Robert Yang liezhi.yang at windriver.com
Mon Jun 4 09:31:26 UTC 2012



On 06/01/2012 06:35 PM, Koen Kooi wrote:
>
> Op 1 jun. 2012, om 12:02 heeft Richard Purdie het volgende geschreven:
>
>> On Fri, 2012-06-01 at 11:04 +0200, Koen Kooi wrote:
>>> Op 1 jun. 2012, om 10:17 heeft Richard Purdie het volgende geschreven:
>>>
>>>> On Thu, 2012-05-31 at 17:01 +0200, Koen Kooi wrote:
>>>>> Op 31 mei 2012, om 16:13 heeft Robert Yang het volgende geschreven:
>>>>>
>>>>>> There is a bug if we:
>>>>>> 1) bitbake core-image-sato-sdk MACHINE=qemux86
>>>>>> 2) bitbake core-image-sato with MACHINE=crownbay
>>>>>>
>>>>>> Then several pkgs in deploy/ipk/i586 would be installed to crownbay's
>>>>>> image even if there is one in deploy/ipk/core2 and we have set the
>>>>>> core2's priority higher than i586, when the version in deploy/ipk/i586 is
>>>>>> higher. This doesn't work for us, for example, what the crownbay need is
>>>>>> xserver-xorg-1.9.3, but it installs xserver-xorg-1.11.2.
>>>>>
>>>>> And this is working exactly as intended. Don't break opkg because your
>>>>> hardware driver situation sucks.
>>>>>
>>>>> So: NAK on this patch.
>>>>
>>>> I think we do have a problem here. For example, the system is ignoring a
>>>> PREFERRED_VERSION directive here
>>>
>>> A PREFERRED_VERSION set in a machine.conf, which is the wrong place.
>>
>> Its strongly not recommended.
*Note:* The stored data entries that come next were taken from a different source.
theorem captureInv_of_poll (hp : s.phase = .poll) (hc : s.capCount ≤ 84) (hs : s.capStall ≤ 100)
    (hm : s.capTooMany = false) (hl : s.capLevel = trackedLevel s.capCount) : s.CaptureInv :=
  ⟨hc, Nat.le_succ_of_le hs, by simp [hm], fun _ => ⟨hm, hs⟩, by simp [hp], fun _ => hl, by simp [hp], by simp [hp],
    by simp [hp]⟩

/-- At either end of the loop (R115). -/
theorem captureInv_of_ended (hp : s.phase = .release ∨ s.phase = .finish) (hc : s.capCount ≤ 84)
    (he : s.capTooMany = true ∧ s.capCount = 84 ∧ s.capStall ≤ 100 ∨ s.capTooMany = false ∧ s.capStall = 101)
    (hl : s.capLevel = trackedLevel s.capCount) : s.CaptureInv := by
  have hne : s.phase ≠ .poll ∧ s.phase ≠ .decode ∧ s.phase ≠ .validate ∧ s.phase ≠ .commit ∧ s.phase ≠ .answer := by
    obtain hp | hp := hp <;> simp [hp]
  have hbounds : s.capStall ≤ 101 ∧ (s.capTooMany = true → s.capCount = 84) := by
    obtain ⟨hm, hc84, hs⟩ | ⟨hm, hs⟩ := he
    · exact ⟨Nat.le_succ_of_le hs, fun _ => hc84⟩
    · exact ⟨hs.le, by simp [hm]⟩
  exact ⟨hc, hbounds.1, hbounds.2, by simp [hne], fun _ => he.imp_left fun ⟨hm, _, hs⟩ => ⟨hm, hs⟩, fun _ => hl,
    by simp [hne], by simp [hne], by simp [hne]⟩

/-- With all 84 transitions recorded (R37, R91). -/
theorem captureInv_of_full (hb : s.CaptureBounds) (hp : s.phase = .decode ∨ s.phase = .validate ∨ s.phase = .commit)
    (hm : s.capTooMany = false) (hc : s.capCount = 84) (hsum : s.phase = .commit → sum8 s.pl = s.pl[4]) :
    s.CaptureInv := by
  obtain ⟨hcount, hstall, htoo⟩ := hb
  have hne : s.phase ≠ .poll ∧ s.phase ≠ .release ∧ s.phase ≠ .finish ∧ s.phase ≠ .answer := by
    obtain hp | hp | hp := hp <;> simp [hp]
  exact ⟨hcount, hstall, htoo, by simp [hne], by simp [hne], by simp [hne], fun _ => ⟨hm, hc⟩, hsum, by simp [hne]⟩

/-- A port operation issued alone touches none of the registers the invariant speaks of (R46). -/
theorem captureInv_portEffect (h : s.CaptureInv) (op : PortOp) : (portEffect op s).CaptureInv := by
  cases op <;> exact { h with }

theorem captureInv_phaseMove (h : s.CaptureInv) (hm : PhaseMove s t) : t.CaptureInv := by
  have hb := h.bounds
  cases hm with
  | waits => exact h
  | checkWithout | checkMisses | initHigh | holdHighRepeats | holdHighEnds | initLow | holdLowRepeats | holdLowEnds =>
    exact captureInv_of_bounds hb (by simp)
  | finishTooMany | finishWrongCount | validateFails | answer => exact captureInv_of_bounds hb (by simp)
  | checkHits _ hv => exact captureInv_of_answer hb rfl hv
  | commit => exact captureInv_of_answer hb rfl rfl
  | arm => exact captureInv_of_poll rfl (Nat.zero_le _) (Nat.zero_le _) rfl rfl
  | pollOverflows hp hl hc =>
    exact captureInv_of_ended (.inl rfl) hb.1 (.inl ⟨rfl, hc, (h.polling hp).2⟩) (h.tracked (.inl hp))
  | pollRecords hp hl hc =>
    have hlevel : s.capLevel.toggle = trackedLevel (s.capCount + 1) := by
      rw [h.tracked (.inl hp), trackedLevel_toggle]
    exact captureInv_of_poll rfl hc (Nat.zero_le _) (h.polling hp).1 hlevel
  | pollWaits hp hl hs => exact captureInv_of_poll rfl hb.1 hs (h.polling hp).1 (h.tracked (.inl hp))
  | pollStalls hp hl hs =>
    have hstall : s.capStall + 1 = 101 := congrArg (· + 1) (Nat.le_antisymm (h.polling hp).2 hs)
    exact captureInv_of_ended (.inl rfl) hb.1 (.inr ⟨(h.polling hp).1, hstall⟩) (h.tracked (.inl hp))
  | release hp => exact { h with
      polling := nofun
      ended := fun _ => h.ended (.inl hp)
      tracked := fun _ => h.tracked (.inr (.inl hp))
      full := nofun
      checked := nofun
      valid := nofun }
  | finishPasses hp hm hc => exact captureInv_of_full hb (.inl rfl) hm hc nofun
  | decode hp =>
    obtain ⟨hm, hc⟩ := h.full (.inl hp)
    exact captureInv_of_full hb (.inr (.inl rfl)) hm hc nofun
  | validatePasses hp hsum =>
    obtain ⟨hm, hc⟩ := h.full (.inr (.inl hp))
    exact captureInv_of_full hb (.inr (.inr rfl)) hm hc fun _ => hsum

end capture

/-- Settles O39: in `IDLE` only the bounds are asked, and the registers are 0. -/
theorem captureInvariantHoldsAtReset : Obligations.CaptureInvariantHoldsAtReset := by
  unfold Obligations.CaptureInvariantHoldsAtReset
  exact captureInv_of_bounds (by simp [State.CaptureBounds, State.reset]) (by simp [State.reset])

/-- Settles O40, by the ways of a step. -/
theorem captureInvariantIsKept : Obligations.CaptureInvariantIsKept := by
  unfold Obligations.CaptureInvariantIsKept
  intro s t h hstep
  cases stepMove_of_step hstep with
  | port op =>
    have htake : s.takePort.CaptureInv := { h with }
    exact captureInv_portEffect htake op
  | accepts => exact captureInv_of_bounds h.bounds (by simp)
  | phase _ hm => exact captureInv_phaseMove h hm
You can do it and if things are setup
>> correctly, we do support machine specific alterations however...
>>
>>> Let's change the above build sequence to this:
>>>
>>> 1) MACHINE=qemux86 bitbake xserver-xorg
>>> 2) MACHINE=othercore2machine bitbake xserver-xorg
>>> 3) MACHINE=crownbay bitbake xserver-xorg
>>>
>>> Oh look, I get 1.11.2 on crownbay regardless of this patch.
>>
>> I've been assuming this xserver is marked as machine specific. If its
>> not, that is a bug and we can fix that.
>
> the X server not machine specific and that is NOT a bug. The recipe for the DDX only works with a specific X version. The real problem here is that xf86-video-something (again, not machine specific, think pci cards) has a strict requirement on the x server version. This is now purely a DISTRO problem. A few possible solutions are:
>
> 1) Lock X to 1.9.3 for all compatible x86 archs in your DISTRO
> 2) Lock X to 1.11.2 for all compatible x86 archs in your DISTRO, live with the crownbay breakage
> 3) Only use a package manager with no notion of compatible archs (dpkg) or with strong version pinning (rpm)
> 4) Be really careful with the build sequence and structure your feed configs to not have compatible archs in their feed URIs
> 5) remove 'x11' from DISTRO_FEATURES
>
> This is a point where you cannot make everybody happy. But as you say below, let's decouple the above problem from the arch vs version discussion.
>
>>>> by building one thing and then
>>>> installing another. We're also inconsistent between the dpkg/rpm and
>>>> opkg backends. There is therefore definitely some kind of user
>>>> experience issue at stake here since this behaviour is not obvious,
>>>> expected or particularly correct.
>>>>
>>>> The fact the example is hardware related is not particularly relevant,
>>>> its the bigger picture I worry about
>>>
>>> I also worry about the bigger picture, especially about what Martin
>>> said about this breaking feeds.
>>
>> As far as I understood Martin's comments, this actually helps avoid some
>> of the issues he's been experiencing with feeds?
>
> No, it allows you to add a package-of-death. Example:
>
> broken-app_1.0_machine.ipk is in the feeds, being machine specific
> broken-apps author fixes the machine specific bits properly
> broken-app_2.0_i586.ipk hits the feeds and is not picked up.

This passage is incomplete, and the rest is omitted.